Der Maler Richard Liebermann ist aus Deaf-historischer Perspektive bedeutend: Liebermann war als Gehörloser und als Jude in die Gesellschaft integriert und kann daher in zweierlei Hinsicht als assimiliert bezeichnet werden. Er hatte Kontakte zu Albert Einstein und Max Liebermann und somit Zugang zu der Welt der Etablierten und Hörenden, was für einen Gehörlosen nicht selbstverständlich ist. Andererseits war Liebermann nicht in Gehörlosenvereinen tätig und trat auch nicht für deren politische Belange ein. Als gehörloser Maler konnte sich Liebermann, ähnlich wie andere gehörlose jüdische Maler, durch seine Bilder entfalten, ohne auf die ‚hörende Welt‘ angewiesen zu sein.
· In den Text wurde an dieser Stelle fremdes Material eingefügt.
-- ==== Sys2Proof/Machine/Flags.lean ====
section
/-! DEFINITION. The computed conditions of the machine: the three-valued logic of the conventions, effective value
and quality, acceptability, reason sets. -/

namespace Sys2Proof.Machine

open Sys2Proof

/-! ### Three-valued logic (00_scope, Three-valued logic) -/

/-- NOT a; also the comparison "a=NO" (R52). -/
def triNot : Tri → Tri
  | .yes => .no
  | .no => .yes
  | .maybe => .maybe

/-- a AND b. -/
def triAnd : Tri → Tri → Tri
  | .no, _ => .no
  | _, .no => .no
  | .yes, .yes => .yes
  | _, _ => .maybe

/-- a OR b. -/
def triOr : Tri → Tri → Tri
  | .yes, _ => .yes
  | _, .yes => .yes
  | .no, .no => .no
  | _, _ => .maybe

/-- A plain attribute enters an expression as YES or NO (00_scope, R52). -/
def triOf (b : Bool) : Tri :=
  if b then .yes else .no

/-- YES when `sure`, NO when not `possible`, MAYBE otherwise (R53, R54, R57). -/
def triBetween (sure possible : Bool) : Tri :=
  if sure then .yes else if possible then .maybe else .no

/-! ### Effective value and quality (R22, R25, R30, R32) -/

/-- The value a target is. -/
def positionOf : Target → Position
  | .opened => .opened
  | .closed => .closed

/-- The decoding of a double point (R22). -/
def decodePoint (c : Contacts) : Position :=
  match c.openMade, c.closedMade with
  | true, false => .opened
  | false, true => .closed
  | false, false => .travel
  | true, true => .bad

/-- The effective value: the substitute when present, otherwise the reported value (R25). -/
def effectiveValue (r : ApparatusRecord) : Position :=
  match r.substitute with
  | some v => positionOf v
  | none => r.reported

/-- TEST or GOOD while a deadline runs, STALE when none does (R25, R30, R32). -/
def reportQuality (freshness : Option Nat) (testFlag : Bool) : Quality :=
  match freshness with
  | none => .stale
  | some _ => if testFlag then .test else .good

/-- The effective quality: the first that applies of SUBSTITUTED, STALE, TEST, GOOD (R25). -/
def effectiveQuality (r : ApparatusRecord) : Quality :=
  match r.substitute with
  | some _ => .substituted
  | none => reportQuality r.freshness r.testFlag

/-- The quality of a node (R30). -/
def nodeQuality (r : NodeRecord) : Quality :=
  reportQuality r.freshness r.testFlag

/-- The quality of an input (R32). -/
def inputQuality (r : InputRecord) : Quality :=
  reportQuality r.freshness r.testFlag

/-- An acceptance mask: accepts TEST, accepts SUBSTITUTED (R3, R8). -/
structure Mask where
  test : Bool
  substituted : Bool
  deriving DecidableEq, Repr

/-- Whether a quality is acceptable under a mask (R26). -/
def acceptable (m : Mask) : Quality → Bool
  | .good => true
  | .test => m.test
  | .substituted => m.substituted
  | .stale => false

/-! ### Reason sets -/

/-- All reason names in catalogue order (00_scope, Reasons and reason sets). -/
def catalogue : List Reason :=
  [.mode, .authority, .field, .limit, .queueFull, .bayBusy, .busy, .sequenceFull, .noPermit, .noSequence, .wrongState,
    .claimed, .earmarked, .locked, .ownPosition, .alreadyThere, .currentPath, .earthOnLive, .notDead, .deadCloseBarred,
    .indeterminate, .permissive, .permissiveUnknown, .measurement, .closingCheck, .deadSideLive, .tableFull,
    .topologyBusy, .queueTimeout, .moved, .revoked, .drain, .descriptionCrc, .descriptionInvalid, .noAck, .bayReject,
    .travelTimeout, .badPosition, .leftTarget]

/-- A reason set: distinct names, always in catalogue order. -/
def reasonSet (reasons : List Reason) : List Reason :=
  catalogue.filter fun r => reasons.contains r

end Sys2Proof.Machine
end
Aus den Lebensgeschichten von Richard Liebermann und Rudolf Franz Hartogh kann man sehen, dass Gehörlose damals als Maler eine akademische Ausbildung erlangen konnten. Gehörlose konnten sich über die visuelle Ebene als Maler im Wettbewerb mit Hörenden, in einer Welt der Hörenden, etablieren und Karriere machen.